[History of the United Netherlands 1584-1609 by John Lothrop Motley]@TWC D-Link bookHistory of the United Netherlands 1584-1609 CHAPTER XIX 64/76
"Finding it to come thus scantily," said Howard, "it breeds a marvellous alteration among them." But more dangerous than the pestilence or the discontent was the misunderstanding which existed at the moment between the leading admirals of the English fleet.

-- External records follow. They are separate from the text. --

-- ==== Sys2Proof/Certificates/Slice0/Obligations.lean ====
section
/-! DEFINITION. The statements for the provers. A result is stated as an equality with the whole next state, so it says
what the instruction leaves unchanged: every field the record update does not name. -/

open Sys2Proof Sys2Proof.Machine

/-! ## Reset and the step -/

/-- R50, R210: after a block reset, whatever the state before, every field of R50 has its listed value; `State.reset` is
such a state. -/
def Obligations.BlockResetGivesListedValues : Prop :=
  ∀ s : State, ∀ t ∈ [State.reset, s.blockReset],
    t.phase = .idle ∧ t.rate = none ∧ t.state = .findReset ∧ t.lastRising = none ∧ t.lastFalling = none ∧
    t.commandStart = 0 ∧ t.wordStart = 0 ∧ t.content = 0 ∧ t.bitCount = 0 ∧ t.fault = none ∧ t.refused = none ∧
    t.lastPos = none ∧ t.out = []

/-- R95: with an event at the port, a step is the instruction that the event decodes to in the present decoder state;
the instruction itself takes the event from the port (R32). -/
def Obligations.StepRunsDecodedEvent : Prop :=
  ∀ (s : State) (ev : Event) (rest : List Event), s.input = ev :: rest → step s = exec (decode s.state ev) s

/-- R172, R197, I18: with no event present there is no step; the named stops are the model's (log entry 5). -/
def Obligations.NoEventNoStep : Prop :=
  ∀ s : State, s.input = [] → s.refused = none →
    ((s.phase = .idle ∨ s.phase = .run) → step s = .fault .waitingForEvent) ∧
    (s.phase = .done → step s = .fault .sessionOver) ∧
    (s.phase = .fault → step s = .fault .stuckInFault)

/-- R32, R185: a step that answers a next state either accepts its event, taking it from the port and advancing the
index by exactly one, or marks a refusal and changes nothing else. (The refused event as a next state: log entry 3; that
it stays at the port: log entry 1; both DEDUCED.) -/
def Obligations.StepConsumesExactlyAcceptedEvents : Prop :=
  ∀ s s' : State, step s = .next s' →
    (s'.refused = none ∧ s'.input = s.input.tail ∧ s'.eventIndex = s.eventIndex + 1) ∨
    (s.refused = none ∧ ∃ c, s' = { s with refused := some c })

/-- R72: events delivered later do not change what the next event does. -/
def Obligations.LaterEventsDoNotMatter : Prop :=
  ∀ (s : State) (ev : Event), s.input ≠ [] →
    step (s.deliver ev) = mapNext (fun t => t.deliver ev) (step s)

/-! ## Encoding -/

/-- R83: the key is the context bit in bit 3 and the kind below it, and the key table gives each event its instruction. S
changes the meaning of RISE and FALL only. -/
def Obligations.KeyTableDecodes : Prop :=
  (∀ code : KindCode, (decodeKey .findReset code).toNat = code.toNat ∧
    (decodeKey .readingBits code).toNat = 8 + code.toNat) ∧
  ∀ (S : DecoderState) (pos : Nat) (rate : Nat),
    decode .findReset ⟨0b000#3, pos, rate⟩ = .riseFr pos ∧
    decode .findReset ⟨0b001#3, pos, rate⟩ = .fallFr pos ∧
    decode .readingBits ⟨0b000#3, pos, rate⟩ = .riseRb pos ∧
    decode .readingBits ⟨0b001#3, pos, rate⟩ = .fallRb pos ∧
    decode S ⟨0b010#3, pos, rate⟩ = .eos ∧
    decode S ⟨0b011#3, pos, rate⟩ = .setRate rate ∧
    decode S ⟨0b100#3, pos, rate⟩ = .start ∧
    (∀ code ∈ [0b101#3, 0b110#3, 0b111#3], decode S ⟨code, pos, rate⟩ = .reserved code)

/-- Decoding the encoding of a well-formed instruction, in a context where it can stand, gives it back with its
operand. -/
def Obligations.DecodeEncodeRoundTrip : Prop :=
  ∀ (i : Instr) (S : DecoderState), WellFormed i → inContext i S = true → decode S (encode i) = i

/-- The other direction: every event decodes to a well-formed instruction of its context, and encoding that gives the
event back, up to the fields its kind does not have (R80). -/
def Obligations.EncodeDecodeGivesNormalForm : Prop :=
  ∀ (S : DecoderState) (ev : Event),
    WellFormed (decode S ev) ∧ inContext (decode S ev) S = true ∧ encode (decode S ev) = ev.normal

/-- A table word is placed so that the next step runs the instruction it decodes to (model's choice, log entry 9). -/
def Obligations.FetchWordRunsNext : Prop :=
  ∀ (s : State) (nbits w : Nat), 4 ≤ nbits → w < 16 →
    ∃ i, decodeTableWord nbits w = some i ∧ step (s.withFetchWord nbits w) = exec i (s.withFetchWord nbits w)

/-! ## Configuration -/

/-- R85, R110: SET_RATE in IDLE with a rate of at least 1 writes `rate`, over an earlier one too, and nothing else; with
rate 0 it is refused with InvalidSampleRate, and in RUN with PhaseViolation: only the mark is set (R185). That a refused
event leads to a next state is the model's reading (log entry 3, DEDUCED). -/
def Obligations.SetRateWritesRate : Prop :=
  ∀ (s : State) (rate : Nat), s.refused = none →
    (s.phase = .idle → 1 ≤ rate → exec (.setRate rate) s =
      .next { s with rate := some rate, input := s.input.tail, eventIndex := s.eventIndex + 1 }) ∧
    (s.phase = .idle → rate = 0 → exec (.setRate rate) s = .next { s with refused := some .invalidSampleRate }) ∧
    (s.phase = .run → exec (.setRate rate) s = .next { s with refused := some .phaseViolation })

/-- R112: START in IDLE with a rate enters RUN and writes nothing else; a second START is refused, which in the model is
a next state with only the mark set (log entry 3, DEDUCED). -/
def Obligations.StartWithRateEntersRun : Prop :=
  ∀ (s : State) (rate : Nat), s.refused = none → s.rate = some rate →
    (s.phase = .idle → exec .start s =
      .next { s with phase := .run, input := s.input.tail, eventIndex := s.eventIndex + 1 }) ∧
    (s.phase = .run → exec .start s = .next { s with refused := some .phaseViolation })

/-- R112, R181, R188: START in IDLE with no rate takes the fault: cause and phase are written and nothing else; in the
state it leaves, no instruction has a step. (The faulted state is a next state: log entry 4.) -/
def Obligations.StartWithoutRateFaults : Prop :=
  ∀ s : State, s.refused = none → s.phase = .idle → s.rate = none →
    ∃ t, exec .start s = .next t ∧
      t = { s with fault := some .missingSampleRate, phase := .fault, input := s.input.tail,
                   eventIndex := s.eventIndex + 1 } ∧
      ∀ i, exec i t = .fault .stuckInFault

/-- R212: from a block reset, SET_RATE with a rate of at least 1 and then START bring the block to RUN in FindReset,
with the rest of the events at its port and every other field of R50 at its reset value. (The port, and the index that
ends at 2 because it is 0 after a block reset, are the model's: log entry 1, DESIGN CHOICE.) -/
def Obligations.BootReachesRun : Prop :=
  ∀ (rate : Nat) (events : List Event), 1 ≤ rate →
    Sys2Proof.core.run 2 (sessionOf (⟨0b011#3, 0, rate⟩ :: ⟨0b100#3, 0, 0⟩ :: events)) =
      .next { State.reset with phase := .run, rate := some rate, input := events, eventIndex := 2 }

/-- R35: "Once the phase leaves IDLE, `rate` never changes". -/
def Obligations.RateFixedOnceStarted : Prop :=
  ∀ s s' : State, step s = .next s' → s.phase ≠ .idle → s'.rate = s.rate

/-! ## FindReset -/

/-- R120: RISE in FindReset records the rising edge, over an earlier one too. -/
def Obligations.RiseInFindResetRecordsEdge : Prop :=
  ∀ (s : State) (pos : Nat), EdgeReady s pos →
    exec (.riseFr pos) s = .next { s with
      lastRising := some pos, lastPos := some pos, input := s.input.tail, eventIndex := s.eventIndex + 1 }
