-- ==== Sys2Proof/Machine/Trace.lean ====
section
/-! DEFINITION. The textual trace syntax (R96): notation for event sequences, not part of a step. -/

namespace Sys2Proof.Machine

/-- One line of a trace (R96). -/
inductive TraceLine where
  | rate (n : Nat)
  | start
  | rise (p : Nat)
  | fall (p : Nat)
  | eos
  | pulse (p₁ p₂ : Nat)
  deriving DecidableEq, Repr

/-- The events of a line (R96): `pulse P1 P2` expands to `rise P1` and `fall P2`. -/
def TraceLine.events : TraceLine → List Event
  | .rate n => [{ kind := 0b011#3, pos := 0, rate := n }]
  | .start => [{ kind := 0b100#3, pos := 0, rate := 0 }]
  | .rise p => [{ kind := 0b000#3, pos := p, rate := 0 }]
  | .fall p => [{ kind := 0b001#3, pos := p, rate := 0 }]
  | .eos => [{ kind := 0b010#3, pos := 0, rate := 0 }]
  | .pulse p₁ p₂ => [{ kind := 0b000#3, pos := p₁, rate := 0 }, { kind := 0b001#3, pos := p₂, rate := 0 }]

/-- The text of a line before a `#`, which begins a comment (R96). -/
def stripComment : List Char → List Char
  | [] => []
  | '#' :: _ => []
  | c :: rest => c :: stripComment rest

/-- The words of a text, separated by blanks. -/
def traceWords : List Char → List Char → List (List Char)
  | [], [] => []
  | [], w => [w.reverse]
  | ' ' :: rest, [] => traceWords rest []
  | ' ' :: rest, w => w.reverse :: traceWords rest []
  | c :: rest, w => traceWords rest (c :: w)

/-- The value of a decimal numeral; no digits, or another character, is no numeral. -/
def decimal (cs : List Char) : Option Nat :=
  if cs = [] then none
  else cs.foldl (fun acc c => acc.bind fun a =>
    if '0'.toNat ≤ c.toNat ∧ c.toNat ≤ '9'.toNat then some (a * 10 + (c.toNat - '0'.toNat)) else none) (some 0)

/-- The line that a list of words is (R96). -/
def lineOfWords : List (List Char) → Option TraceLine
  | [w] =>
    if w = "start".toList then some .start
    else if w = "eos".toList then some .eos
    else none
  | [w, a] =>
    if w = "rate".toList then (decimal a).map .rate
    else if w = "rise".toList then (decimal a).map .rise
    else if w = "fall".toList then (decimal a).map .fall
    else none
  | [w, a, b] =>
    if w = "pulse".toList then (decimal a).bind fun p => (decimal b).map fun q => .pulse p q
    else none
  | _ => none

/-- The events of one line of text (R96): none for a line that is blank or only a comment; no answer for a line that
is not of the syntax (DESIGN CHOICE, log entry 16; safe). -/
def eventsOfLine (line : String) : Option (List Event) :=
  match traceWords (stripComment line.toList) [] with
  | [] => some []
  | ws => (lineOfWords ws).map TraceLine.events

/-- The events of a trace, one event line after another (R96). -/
def eventsOfTrace : List String → Option (List Event)
  | [] => some []
  | line :: rest => (eventsOfLine line).bind fun es => (eventsOfTrace rest).map fun more => es ++ more

end Sys2Proof.Machine
end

Not only was Seymour angry with Howard, but Hawkins and Frobisher were at daggers drawn with Drake; and Sir Martin--if contemporary, affidavits can be trusted--did not scruple to heap the most virulent abuse upon Sir Francis, calling him, in language better fitted for the forecastle than the quarter-deck, a thief and a coward, for appropriating the ransom for Don Pedro Valdez in which both Frobisher and Hawkins claimed at least an equal share with himself. And anxious enough was the Lord-Admiral with his sailors perishing by pestilence, with many of his ships so weakly manned that as Lord Henry Seymour declared there were not mariners enough to weigh the anchors, and with the great naval heroes, on whose efforts the safety of the realm depended, wrangling like fisherwomen among themselves, when rumours came, as they did almost daily, of the return of the Spanish Armada, and of new demonstrations on the part of Farnese.
He was naturally unwilling that the fruits of English valour on the seas should now be sacrificed by the false economy of the government.
He felt that, after all that had been endured and accomplished, the Queen and her counsellors were still capable of leaving England at the mercy of a renewed attempt, "I know not what you think at the court," said he; "but I think, and so do all here, that there cannot be too great forces maintained for the next five or six weeks.
God knoweth whether the Spanish fleet will not, after refreshing themselves in Norway; Denmark, and the Orkneys, return.